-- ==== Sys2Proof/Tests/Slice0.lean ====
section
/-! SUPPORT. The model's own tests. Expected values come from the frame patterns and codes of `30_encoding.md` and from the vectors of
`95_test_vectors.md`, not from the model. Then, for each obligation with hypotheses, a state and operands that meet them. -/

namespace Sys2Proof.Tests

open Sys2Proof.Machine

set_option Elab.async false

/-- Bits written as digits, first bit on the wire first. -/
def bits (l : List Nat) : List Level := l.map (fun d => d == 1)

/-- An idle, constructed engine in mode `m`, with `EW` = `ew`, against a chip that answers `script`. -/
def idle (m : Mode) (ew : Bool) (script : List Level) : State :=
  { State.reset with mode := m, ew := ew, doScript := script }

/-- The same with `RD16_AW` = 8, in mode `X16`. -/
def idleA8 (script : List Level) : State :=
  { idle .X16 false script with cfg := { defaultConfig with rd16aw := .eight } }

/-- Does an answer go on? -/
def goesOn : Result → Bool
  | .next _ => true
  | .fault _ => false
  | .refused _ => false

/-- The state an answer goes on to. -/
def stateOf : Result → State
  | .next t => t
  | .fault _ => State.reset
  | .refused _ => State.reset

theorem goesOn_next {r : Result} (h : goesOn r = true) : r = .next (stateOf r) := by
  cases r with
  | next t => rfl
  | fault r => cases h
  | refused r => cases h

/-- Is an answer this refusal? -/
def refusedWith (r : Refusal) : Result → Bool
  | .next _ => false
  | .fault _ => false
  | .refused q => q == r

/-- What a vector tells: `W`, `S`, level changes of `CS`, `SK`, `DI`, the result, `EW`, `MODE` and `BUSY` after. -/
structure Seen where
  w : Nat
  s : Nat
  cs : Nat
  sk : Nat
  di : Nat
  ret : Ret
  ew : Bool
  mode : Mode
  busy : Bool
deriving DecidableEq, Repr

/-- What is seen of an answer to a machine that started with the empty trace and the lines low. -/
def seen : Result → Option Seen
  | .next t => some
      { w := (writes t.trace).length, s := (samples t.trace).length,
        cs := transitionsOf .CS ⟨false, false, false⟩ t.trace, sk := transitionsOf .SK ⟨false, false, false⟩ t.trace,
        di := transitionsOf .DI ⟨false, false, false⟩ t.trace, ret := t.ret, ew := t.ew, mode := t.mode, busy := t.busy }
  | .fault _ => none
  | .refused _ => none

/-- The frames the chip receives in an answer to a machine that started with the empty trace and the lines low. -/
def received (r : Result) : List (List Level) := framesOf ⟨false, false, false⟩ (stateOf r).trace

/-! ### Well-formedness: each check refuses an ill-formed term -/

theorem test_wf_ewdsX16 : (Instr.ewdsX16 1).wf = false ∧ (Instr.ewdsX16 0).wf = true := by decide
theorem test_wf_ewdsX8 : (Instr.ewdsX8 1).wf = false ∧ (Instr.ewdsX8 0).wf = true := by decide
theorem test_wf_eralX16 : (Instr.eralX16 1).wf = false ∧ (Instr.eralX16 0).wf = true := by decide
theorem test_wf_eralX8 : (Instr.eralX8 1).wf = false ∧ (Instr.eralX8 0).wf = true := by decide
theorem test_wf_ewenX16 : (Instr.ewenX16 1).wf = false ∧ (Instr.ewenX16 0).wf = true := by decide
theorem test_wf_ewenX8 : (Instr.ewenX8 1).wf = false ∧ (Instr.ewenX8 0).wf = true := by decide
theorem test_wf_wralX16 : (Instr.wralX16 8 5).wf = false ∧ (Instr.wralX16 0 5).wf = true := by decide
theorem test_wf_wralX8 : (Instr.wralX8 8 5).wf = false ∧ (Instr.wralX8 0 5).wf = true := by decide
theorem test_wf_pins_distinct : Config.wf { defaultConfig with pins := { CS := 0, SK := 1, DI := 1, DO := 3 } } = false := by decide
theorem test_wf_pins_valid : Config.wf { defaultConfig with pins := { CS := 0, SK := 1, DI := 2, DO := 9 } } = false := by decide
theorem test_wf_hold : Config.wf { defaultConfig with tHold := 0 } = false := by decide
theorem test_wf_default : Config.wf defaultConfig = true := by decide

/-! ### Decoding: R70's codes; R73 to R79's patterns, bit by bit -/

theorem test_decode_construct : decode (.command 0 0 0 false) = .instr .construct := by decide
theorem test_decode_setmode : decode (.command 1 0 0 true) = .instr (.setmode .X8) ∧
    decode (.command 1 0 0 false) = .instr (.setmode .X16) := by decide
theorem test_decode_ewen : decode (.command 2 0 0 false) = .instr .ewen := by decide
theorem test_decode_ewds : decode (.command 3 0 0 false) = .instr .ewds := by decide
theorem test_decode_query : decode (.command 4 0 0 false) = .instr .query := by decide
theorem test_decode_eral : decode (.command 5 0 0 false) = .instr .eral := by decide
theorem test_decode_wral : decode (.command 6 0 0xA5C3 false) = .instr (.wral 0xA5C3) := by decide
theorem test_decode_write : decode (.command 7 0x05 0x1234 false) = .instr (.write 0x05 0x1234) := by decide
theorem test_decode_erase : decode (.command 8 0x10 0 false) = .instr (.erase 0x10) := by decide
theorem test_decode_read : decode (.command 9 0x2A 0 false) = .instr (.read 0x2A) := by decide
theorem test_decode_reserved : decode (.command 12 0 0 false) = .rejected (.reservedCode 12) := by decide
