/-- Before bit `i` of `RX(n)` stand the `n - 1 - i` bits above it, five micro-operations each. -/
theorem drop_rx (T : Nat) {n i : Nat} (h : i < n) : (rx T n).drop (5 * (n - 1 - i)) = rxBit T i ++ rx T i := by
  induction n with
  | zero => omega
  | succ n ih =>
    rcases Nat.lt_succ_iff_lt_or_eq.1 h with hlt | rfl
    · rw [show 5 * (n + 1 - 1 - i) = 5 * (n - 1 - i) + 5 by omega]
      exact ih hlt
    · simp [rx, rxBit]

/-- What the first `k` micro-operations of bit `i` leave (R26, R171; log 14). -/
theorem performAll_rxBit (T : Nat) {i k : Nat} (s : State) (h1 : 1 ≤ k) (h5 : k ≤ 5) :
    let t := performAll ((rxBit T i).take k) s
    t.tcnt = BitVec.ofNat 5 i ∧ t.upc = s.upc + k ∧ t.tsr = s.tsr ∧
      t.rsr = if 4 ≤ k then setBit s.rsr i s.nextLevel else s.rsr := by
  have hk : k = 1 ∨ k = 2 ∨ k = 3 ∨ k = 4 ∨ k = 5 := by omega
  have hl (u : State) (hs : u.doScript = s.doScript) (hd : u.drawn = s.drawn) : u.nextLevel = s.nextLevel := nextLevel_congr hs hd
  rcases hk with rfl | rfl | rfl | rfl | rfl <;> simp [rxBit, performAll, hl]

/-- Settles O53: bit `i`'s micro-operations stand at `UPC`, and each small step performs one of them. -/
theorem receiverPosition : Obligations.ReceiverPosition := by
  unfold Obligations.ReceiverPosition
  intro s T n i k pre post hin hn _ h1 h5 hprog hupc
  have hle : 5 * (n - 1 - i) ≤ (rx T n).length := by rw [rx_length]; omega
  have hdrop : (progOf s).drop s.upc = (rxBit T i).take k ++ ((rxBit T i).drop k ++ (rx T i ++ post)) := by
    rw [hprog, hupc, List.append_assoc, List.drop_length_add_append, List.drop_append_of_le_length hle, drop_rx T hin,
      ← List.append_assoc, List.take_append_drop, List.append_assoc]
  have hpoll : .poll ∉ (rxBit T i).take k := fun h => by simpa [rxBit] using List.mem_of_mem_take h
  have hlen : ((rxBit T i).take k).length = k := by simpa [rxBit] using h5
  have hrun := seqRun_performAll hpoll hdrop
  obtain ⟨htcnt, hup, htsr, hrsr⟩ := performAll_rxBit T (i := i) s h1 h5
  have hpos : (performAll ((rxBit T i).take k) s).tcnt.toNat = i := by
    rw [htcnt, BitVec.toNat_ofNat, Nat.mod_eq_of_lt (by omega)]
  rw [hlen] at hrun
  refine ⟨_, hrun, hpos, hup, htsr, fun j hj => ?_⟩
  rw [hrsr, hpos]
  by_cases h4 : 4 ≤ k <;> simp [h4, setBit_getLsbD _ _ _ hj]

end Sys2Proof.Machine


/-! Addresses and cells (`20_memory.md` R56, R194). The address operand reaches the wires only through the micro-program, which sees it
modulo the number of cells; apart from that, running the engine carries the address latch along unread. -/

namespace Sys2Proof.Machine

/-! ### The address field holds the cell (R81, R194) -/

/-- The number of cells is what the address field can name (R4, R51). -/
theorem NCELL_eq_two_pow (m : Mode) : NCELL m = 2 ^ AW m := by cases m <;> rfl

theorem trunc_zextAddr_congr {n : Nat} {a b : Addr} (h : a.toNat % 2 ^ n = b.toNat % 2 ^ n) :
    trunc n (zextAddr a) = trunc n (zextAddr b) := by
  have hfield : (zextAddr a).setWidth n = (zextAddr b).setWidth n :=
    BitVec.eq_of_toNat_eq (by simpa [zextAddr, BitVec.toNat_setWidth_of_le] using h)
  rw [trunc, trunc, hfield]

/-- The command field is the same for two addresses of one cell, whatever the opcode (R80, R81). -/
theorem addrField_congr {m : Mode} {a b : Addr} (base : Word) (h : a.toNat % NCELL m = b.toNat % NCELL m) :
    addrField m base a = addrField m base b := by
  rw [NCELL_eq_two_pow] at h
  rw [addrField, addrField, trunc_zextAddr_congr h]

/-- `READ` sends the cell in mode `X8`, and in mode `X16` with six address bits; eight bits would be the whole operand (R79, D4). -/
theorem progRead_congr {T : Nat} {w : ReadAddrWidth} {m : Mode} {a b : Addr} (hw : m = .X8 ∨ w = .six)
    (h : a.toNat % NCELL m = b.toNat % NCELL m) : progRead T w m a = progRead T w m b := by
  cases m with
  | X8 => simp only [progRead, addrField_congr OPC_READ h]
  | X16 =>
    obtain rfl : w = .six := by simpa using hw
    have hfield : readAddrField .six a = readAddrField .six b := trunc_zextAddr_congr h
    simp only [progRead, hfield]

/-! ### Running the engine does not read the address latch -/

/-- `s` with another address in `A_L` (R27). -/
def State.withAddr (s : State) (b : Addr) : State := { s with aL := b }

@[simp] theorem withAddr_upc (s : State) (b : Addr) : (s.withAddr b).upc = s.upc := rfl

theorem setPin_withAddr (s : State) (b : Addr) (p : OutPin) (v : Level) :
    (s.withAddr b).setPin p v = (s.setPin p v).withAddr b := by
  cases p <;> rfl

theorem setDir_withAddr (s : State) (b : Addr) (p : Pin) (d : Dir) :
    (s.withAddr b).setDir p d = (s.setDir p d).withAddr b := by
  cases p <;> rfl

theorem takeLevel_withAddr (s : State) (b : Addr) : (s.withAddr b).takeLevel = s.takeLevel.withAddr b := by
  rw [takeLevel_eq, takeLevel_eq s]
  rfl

- YOUR TASK
Look through the entries above and quote exactly the lines from the line with "theorem receiverPosition : Obligations.ReceiverPosition" to the line with "have hle : 5", counting both of those lines.

- RESULT FOR THIS TASK
theorem receiverPosition : Obligations.ReceiverPosition := by
  unfold Obligations.ReceiverPosition
  intro s T n i k pre post hin hn _ h1 h5 hprog hupc
  have hle : 5 * (n - 1 - i) ≤ (rx T n).length := by rw [rx_length]; omega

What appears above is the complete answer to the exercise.